-- ==== Sys2Proof/Machine/Core.lean ====
section
/-! DEFINITION. The machine as the host runs it. -/

def Sys2Proof.core : Host.Core := { State := Sys2Proof.Machine.State, Fault := Sys2Proof.Machine.Fault, Refusal := Sys2Proof.Machine.Refusal, step := Sys2Proof.Machine.step, reset := Sys2Proof.Machine.State.reset }
end

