/-- MEASUREMENT_EXTEND by the steward of register 2 to 7 hashes it with SEC_EXTDATA into it; other masters and registers 0
and 1 set rej. KEY_DERIVE by the steward at no more than its own security version gives the derived key; else it is
denied. ATTEST starts a report unless one is in progress; ATTEST_DONE writes its body and a signature at the report
address. HANDOVER_REQUEST outside a handover and LOADING ends every transfer, writes the record and pauses; else it is
refused. HANDOVER_RESTART into a good half extends register 7 and runs there; into a bad one ends. HANDOVER_CONFIRM
completes it and makes the pending slot active. HANDOVER_TIMEOUT goes back to the old half. REGIME_WRITE by the
steward or JTAG enters SERVICE, not in recovery or test mode, confirming a pending boot, or leaves it. FUSE_PROGRAM of
an allowed bit with VPP in range starts; FUSE_PROGRAM_DONE sets all three copies. -/
def Obligations.Security : Prop :=
  ∀ s : State,
    let rej := s.sticky Reg.SEC_STATUS 2
    let meas := fun (t : State) (i : Nat) => t.regBytes (Reg.SEC_MEAS (16 * i)) 48
    (∀ (v : Word) (m : BitVec 8), let i := v.toNat % 8
      (m.toNat ≠ 0x61 → exec (.measurementExtend v m) s = .next rej ∧ exec (.attest v m) s = .next rej ∧
        exec (.keyDerive v m) s = .next ((s.sticky Reg.SEC_STATUS 3).sticky Reg.SEC_STATUS 2)) ∧
      (m.toNat = 0x61 →
        (v.getLsbD 8 = false → exec (.measurementExtend v m) s = .next s) ∧
        (v.getLsbD 8 = true → i < 2 → exec (.measurementExtend v m) s = .next rej) ∧
        (v.getLsbD 8 = true → 2 ≤ i → Gives (exec (.measurementExtend v m) s) fun t =>
          meas t i = sha384 (meas s i ++ s.regBytes (Reg.SEC_EXTDATA 0) 48) ∧
          OnlyRegs s t (fun a => Reg.SEC_MEAS (16 * i) ≤ a ∧ a < Reg.SEC_MEAS (16 * i) + 48)) ∧
        (let svn := field v.toNat 16 16
         (s.fld Reg.SEC_SVN 0 16 < svn → exec (.keyDerive v m) s = .next (s.sticky Reg.SEC_STATUS 3)) ∧
         (svn ≤ s.fld Reg.SEC_SVN 0 16 → Gives (exec (.keyDerive v m) s) fun t =>
           t.regBytes (Reg.SEC_KEY 0) 48 = s.derive ([v.toNat % 256, field v.toNat 8 8] ++ leBytes 2 svn) 48 ∧
           OnlyRegs s t (fun a => Reg.SEC_KEY 0 ≤ a ∧ a < Reg.SEC_KEY 0 + 48))) ∧
        (v.getLsbD 0 = false → exec (.attest v m) s = .next s) ∧
        (v.getLsbD 0 = true → (s.boot.attesting = true → exec (.attest v m) s = .next rej) ∧
          (s.boot.attesting = false → Gives (exec (.attest v m) s) fun t => t.boot.attesting = true ∧ t.bit Reg.SEC_STATUS 0 = true ∧
            SameMem s t)))) ∧
    (s.boot.attesting = false → exec .attestDone s = .next s) ∧
    (s.boot.attesting = true → Gives (exec .attestDone s) fun t => t.boot.attesting = false ∧ t.bit Reg.SEC_STATUS 0 = false ∧
      t.bit Reg.SEC_STATUS 1 = true ∧ ∃ sig : List Nat, sig.length = 96 ∧ t.boot.report = some (s.attBody ++ sig) ∧
        let a := s.reg64 Reg.SEC_ATT_ADDR_LO % 2 ^ 40
        (s.place a 640 = .err → SameMem s t) ∧
        ∀ h, s.place a 640 = .dram h → SameMemBut s t h (s.attBody ++ sig).length ∧
          ∀ j, j < (s.attBody ++ sig).length → t.byte (h + j) = (s.attBody ++ sig).getD j 0 % 256) ∧
    (let busy := s.handState = 1 ∨ s.handState = 2 ∨ s.weaveState = 1
     (busy → exec .handoverRequest s = .next (s.sticky Reg.SEC_HANDOVER 4)) ∧
     (¬ busy → Gives (exec .handoverRequest s) fun t => t.handState = 1 ∧ t.bit Reg.SEC_HANDOVER 0 = true ∧ t.bit Reg.STW_STATUS 3 = true ∧
        t.le handoverBase 4 = 0x444E484B ∧ SameMemBut s t handoverBase 128 ∧ t.cores = s.cores ∧
        ∀ k q, k < 9 → t.session k = some q → q.xfers = [])) ∧
    (let h := 1 - s.half
     (s.handState ≠ 1 → exec .handoverRestart s = .next s) ∧
     (s.handState = 1 → s.halfOk h = true → Gives (exec .handoverRestart s) fun t => t.handState = 2 ∧ t.half = h ∧ t.boot.handed = true ∧
        t.bit Reg.STW_STATUS 3 = true ∧ t.regN Reg.SYS_FWVER = manVersion (s.halfManifest h) % 2 ^ 32 ∧
        meas t 7 = sha384 (meas s 7 ++ manDigest (s.halfManifest h)) ∧ SameMem s t) ∧
     (s.handState = 1 → s.halfOk h = false → Gives (exec .handoverRestart s) fun t => t.handState = 0 ∧ t.half = s.half ∧
        t.bit Reg.SEC_HANDOVER 4 = true ∧ t.bit Reg.SEC_HANDOVER 0 = false ∧ t.bit Reg.STW_STATUS 3 = false ∧ SameMem s t) ∧
     (s.handState ≠ 2 → exec .handoverConfirm s = .next s ∧ exec .handoverTimeout s = .next s) ∧
     (s.handState = 2 → Gives (exec .handoverConfirm s) (fun t => t.handState = 0 ∧ t.half = s.half ∧ t.bit Reg.STW_STATUS 3 = false ∧
          SameMem s t ∧ t.boot.pending = none ∧ ∀ p, s.boot.pending = some p → t.boot.active = p) ∧
        (s.halfOk h = false → exec .handoverTimeout s = .next s) ∧
        (s.halfOk h = true → Gives (exec .handoverTimeout s) fun t => t.handState = 3 ∧ t.half = h ∧ t.bit Reg.STW_STATUS 3 = false ∧
          SameMem s t))) ∧
    (∀ (v : Word) (m : BitVec 8), let no := s.bit Reg.RST_REGIME 1 = true ∨ s.bit Reg.RST_REGIME 2 = true
      (rstMaster m.toNat = false ∨ (v.getLsbD 0 = true ∧ no) → exec (.regimeWrite v m) s = .next (s.sticky Reg.RST_STATUS 0)) ∧
      (rstMaster m.toNat = true → (v.getLsbD 0 = false → exec (.regimeWrite v m) s = .next (s.putBit Reg.RST_REGIME 0 false)) ∧
        (v.getLsbD 0 = true → ¬ no → Gives (exec (.regimeWrite v m) s) fun t => t.bit Reg.RST_REGIME 0 = true ∧ SameMem s t ∧
          (s.bit Reg.RST_REGIME 0 = false → s.bit Reg.SEC_BOOTINFO 12 = true → t.boot.pending = none ∧
            ∀ p, s.boot.pending = some p → t.boot.active = p) ∧
          (s.bit Reg.RST_REGIME 0 = true ∨ s.bit Reg.SEC_BOOTINFO 12 = false → t.boot = s.boot)))) ∧
    (∀ (v : Word) (m : BitVec 8) (vpp : Bool), let b := v.toNat % 8192
      let bad := rstMaster m.toNat = false ∨ s.bit Reg.FUSE_LOCK 0 = true ∨ s.fuseField b = false ∨ s.boot.fuseBusy.isSome = true
      (v.getLsbD 31 = false → exec (.fuseProgram v m vpp) s = .next s) ∧
      (v.getLsbD 31 = true → (bad → exec (.fuseProgram v m vpp) s = .next (s.sticky Reg.FUSE_PROG_STAT 1)) ∧
        (¬ bad → vpp = false → exec (.fuseProgram v m vpp) s = .next (s.sticky Reg.FUSE_PROG_STAT 2)) ∧
        (¬ bad → vpp = true → exec (.fuseProgram v m vpp) s =
          .next (({ s with boot := { s.boot with fuseBusy := some b } } : State).putBit Reg.FUSE_PROG_STAT 0 true)))) ∧
    (s.boot.fuseBusy = none → exec .fuseProgramDone s = .next s) ∧
    ∀ b, s.boot.fuseBusy = some b → Gives (exec .fuseProgramDone s) fun t => t.boot.fuseBusy = none ∧
      t.bit Reg.FUSE_PROG_STAT 0 = false ∧ SameMem s t ∧
      ∀ x, Tbl.get (fun _ => 0) t.boot.fuses x = if x = b then 3 else Tbl.get (fun _ => 0) s.boot.fuses x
____
Task statement => Only one stretch of the data above is needed. Restate it word for word, from the line containing "(s.attBody ++ sig).length ∧" through the line containing "(let busy := s.handState", both ends included.

Solution for this exercise =>
        ∀ h, s.place a 640 = .dram h → SameMemBut s t h (s.attBody ++ sig).length ∧
          ∀ j, j < (s.attBody ++ sig).length → t.byte (h + j) = (s.attBody ++ sig).getD j 0 % 256) ∧
    (let busy := s.handState = 1 ∨ s.handState = 2 ∨ s.weaveState = 1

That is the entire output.